It looks like it also supports uploading & inserting, but it's more annoying -- it doesn't integrate with my iPhoto media panel, and it has no support for resizing the image on upload. Meh -- I just upgraded my Flickr account today too, so that remains a perfectly great option for me to get images up to the web. Streamlining the Flickr integration is worth the $10 upgrade alone for me.

Most of my online output is going to Twitter (@tilt) or Facebook these days, but I wanted to dust this setup off a little bit for the purpose of a few essay ideas rattling around in my head.

Update: Mars Edit 2 has done this since 2007, it turns out. I just failed to pay much attention at the time. Whee!

November 01, 2009

Demon's Souls

Several good games came out recently. There are plenty of people who will (correctly) tell you to pick up Torchlight, or Borderlands, both of which evoke the spirit of Diablo in different yet very awesome ways. I've also been finally trying out Halo: ODST and liking it very much. There's even a few new MMOs out -- Champions Online and Aion -- that are both beautifully flawed in their own special ways, and probably deserve a little blog action. But I'm not here today to talk about any of those fine games with you.

No, I'm here because I want to share about a game that wants to crush your soul.

So, I keep hearing about this game, "Demon's Souls." I keep hearing that it's hard, it's unforgiving, and then -- my favorite useless piece of information -- that "failure just means your strategy was wrong." Nobody actually described what any of this stuff means. So here's first impressions, if you're wondering about this game. Sneak preview: it's cruel, but captivating.

First off, this game does not want to be your friend. There are absolutely no story breadcrumbs in the first few hours that I've played. At some point, when the game wants to introduce you to a particular gameplay mechanic, it just puts a boss that will one-shot you in your way. "But Eric," you say. "OMG spoilers!" you say. To you I say, shut your damn pie hole, this information is not going to actually help you in any useful way.

Character creation is terrible -- you have lots of sliders, all of which affect other sliders in obscure ways, and all of which basically turn your character from Moon Boy into The Kid From Mask with the merest flick of your wrist. There is literally no setting of the face sliders that doesn't result in a deformed creature from beyond the widdershins dimension -- which, now that I think on it -- may just be another metaphysical statement the game is trying to impart.

The game prizes exploration. Almost nothing is explained.
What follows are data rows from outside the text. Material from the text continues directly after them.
/-- A job charter applied to partition `p` (R64, R65, R80): the windows, contexts, streams and parameter slots of
the previous job go, the RWL registers return to reset, and the job starts in phase 0. -/
def State.applyJob (s : State) (p : Nat) (c : JobCharter) : State :=
  let old := s.job p
  let s := s.forgetTags p
  let changed := decide ((old.map (·.key.jobId)) ≠ some c.key.jobId)
  let s1 := if old.isSome ∧ changed then
      ((s.peerMoves p).foldl (fun t m => (t.abandonMove m).failTags p m.tags stKeyRetired) s).endAdmission p
    else s
  let s2 := s1.resetRwl p rwlKept
  let s3 := (s2.winsOf p).foldl (fun t w => t.freeWindow w) s2
  let s4 := ((s3.closeStreams p).freePolySlots p).clearPhasePins p
  let s5 : State := { s4 with cores := s4.cores.map (fun e => (e.1, { e.2 with
    ctxs := e.2.ctxs.filter (fun y => match y.2 with | some x => x.part != p | none => false) })) }
  let s6 := s5.setSeed p (le c.hash 0 8)
  let s7 := s6.modPart p (fun x => { x with
    job := some c, ph := .opn, target := 0, phase := 0, switch := none, plan := {}, lastOk := [], expert := false
    since := 0, sinceFt := s6.ftNs, adm := if changed then {} else x.adm })
  let s8 := (s7.modPart p (fun x => { x with since := s7.nowBits })).openPhase p 0
  let s9 := c.overrides.foldl (fun t e => t.override p e.1 e.2) s8
  s9.modPart p (fun x => { x with expert := x.expert || !c.overrides.isEmpty })

/-! ### The end of a pause -/

/-- A device charter whose PARTITION records of the partitions given are still those in force. -/
def DevCharter.keeping (c : DevCharter) (old : Option DevCharter) (ps : List Nat) : DevCharter :=
  { c with parts := c.parts.map (fun r =>
      if ps.contains r.id then (old.bind (fun d => d.parts.find? (fun x => x.id == r.id))).getD r else r) }

/-- The charter's values are written. The first pause of a device charter reload writes all of it but the PARTITION
records of the partitions still to be paused, and the pause of each of these writes its own (R71; log entry 124). -/
def State.applyLoad (s : State) (l : Load) (p : Option Nat) : State :=
  match l.charter with
  | .job c => if l.applied then s else s.applyJob l.part c
  | .device c =>
    if !l.applied then s.applyDevice (c.keeping s.dev l.toPause) l.image
    else match p.bind (fun q => c.parts.find? (fun x => x.id == q)) with
      | some r => ({ s with dev := s.dev.map (fun d => { d with
          parts := d.parts.map (fun x => if x.id = r.id then r else x) }) } : State).endDegraded
      | none => s

/-- The pause of partition `p` ends, which is a phase boundary: the writes held in it, substitution, and admission
(R71, R72). -/
def State.resume (s : State) (p : Nat) : State :=
  (((s.applyHeldRwl p).substitute p).modPart p (fun x => { x with paused := false })).idleSync

/-- No operation of partition `p` is left that its pause waits for. -/
def State.pauseDrained (s : State) (p : Nat) : Bool := (s.cutOps p).isEmpty

/-- CHARTER_APPLY (R64, R69, R71): the values are written, admission resumes, and after the last pause the load
is DONE. -/
def State.charterApply (s : State) : State :=
  match s.load with
  | none => s
  | some l =>
    match l.paused with
    | some (p, _) =>
      if !s.pauseDrained p then s
      else
        let s1 := (s.applyLoad l (some p)).resume p
        let s2 : State := { s1 with load := some { l with paused := none, applied := true } }
        if l.toPause.isEmpty then s2.endLoad stDone .none else s2
    | none =>
      if l.toPause.isEmpty then
        let s1 := s.applyLoad l none
        let s2 : State := { s1 with load := some { l with applied := true } }
        s2.endLoad stDone .none
      else s

/-! ### Tenant removal (17 R672 to R679) -/

/-- Operations that have started moving data: host DMA and folio operations that run (R675). -/
def Op.moves (o : Op) : Bool :=
  decide (o.stage = .running) && (decide (dOpcode o.desc / 256 = 6) || decide (dOpcode o.desc / 256 = 3))

/-- A count of the last removal, saturating. -/
def State.setCount (s : State) (off n : Nat) : State := s.setRegN off (min n (2 ^ 32 - 1))

/-- Every operation of the partition ends: those that had started moving data with KEY_RETIRED, the others with
CANCELLED (R675). -/
def State.removeOps (s : State) (p : Nat) : State :=
  let l := s.cancellable p
  let started := l.filter Op.moves
  let others := l.filter (fun o => !o.moves)
  let s1 := others.foldl (fun t o => t.cancelOp p o.tag stCancelled) s
  let s2 := started.foldl (fun t o => t.cancelOp p o.tag stKeyRetired) s1
  (s2.setCount aCharterRemoveOps others.length).setCount aCharterRemoveDma started.length

/-- The transfers of the partition stop, writing nothing further. -/
def State.stopMoves (s : State) (p : Nat) : State :=
  (s.folio.moves.filter (fun m => m.part == p)).foldl (fun t m => t.abandonMove m) s

/-- The windows of the partition go to DISCARDED (R675, 10 R422), with the counts of R680, and its bytes in the retention
ring are zeroed (01 R39). `held` segments were in the reorder store (13 R568; log entry 151). -/
def State.removeWindows (s : State) (p held : Nat) : State :=
  let ws := (s.winsOf p).filter (fun w => decide ((s.win w).st = .defined) || (s.win w).st.active)
  let slots := (ws.map (fun w => ((s.slotsOf w).filter (fun y => !y.summed)).length)).sum
  let subs := (s.tally.subs.filter (fun u => ws.contains u.win)).length
  let s1 := (ws.foldl (fun t w => t.discardWindow w) s).ringForget p
  let slots := slots + held
  ((s1.setCount aCharterRemoveSegments slots).setCount aCharterRemoveSubs subs).setCount aCharterRemoveWindows ws.length

/-- The folios of the partition go to SCRUB, and its table frames are queued with them (R675). -/
def State.removeFolios (s : State) (p : Nat) : State :=
  let ls := (s.leavesOf p).filter (fun e => decide (e.2.state ≠ .absent))
  let s1 := ls.foldl (fun t e => t.toScrub p e.1) s
  let tabs := s1.folio.tables.filter (fun e => e.1 / 2 ^ 40 == p)
  let s2 := tabs.foldl (fun t e => (t.setLUse e.2.1 .scrub).modFolio (fun x => { x with
    scrubs := x.scrubs ++ [{ hoard := false, frame := e.2.1, folio := none }] })) s1
  let s3 := s2.modFolio (fun x => { x with tables := x.tables.filter (fun e => e.1 / 2 ^ 40 != p) })
  s3.setCount aCharterRemoveFolios ls.length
Any explanations you find are going to come from your fellow players. Because, in a way, this is the most lonely MMO you will ever, ever play. Did you die? Your bloodstain will show up in my game, and if I see it and click on it, I can watch you vainly fighting against an unseen foe, and perhaps gain insight from it. You can leave me messages. The messages are from a heavily templated menu-driven system, so your messages will actually all be grammatically correct, and filled with thees and thous, but if your message is helpful, I can send you a heal. Sometimes your ghostly form will appear on my screen, going about ghostly and mysterious tasks.

So when we play, we play in the same world, and we see each other -- but only in dim echoes that remind us purely of the futility of our own struggle against the demons. Also, there's no /trade chat, and that's pretty cool.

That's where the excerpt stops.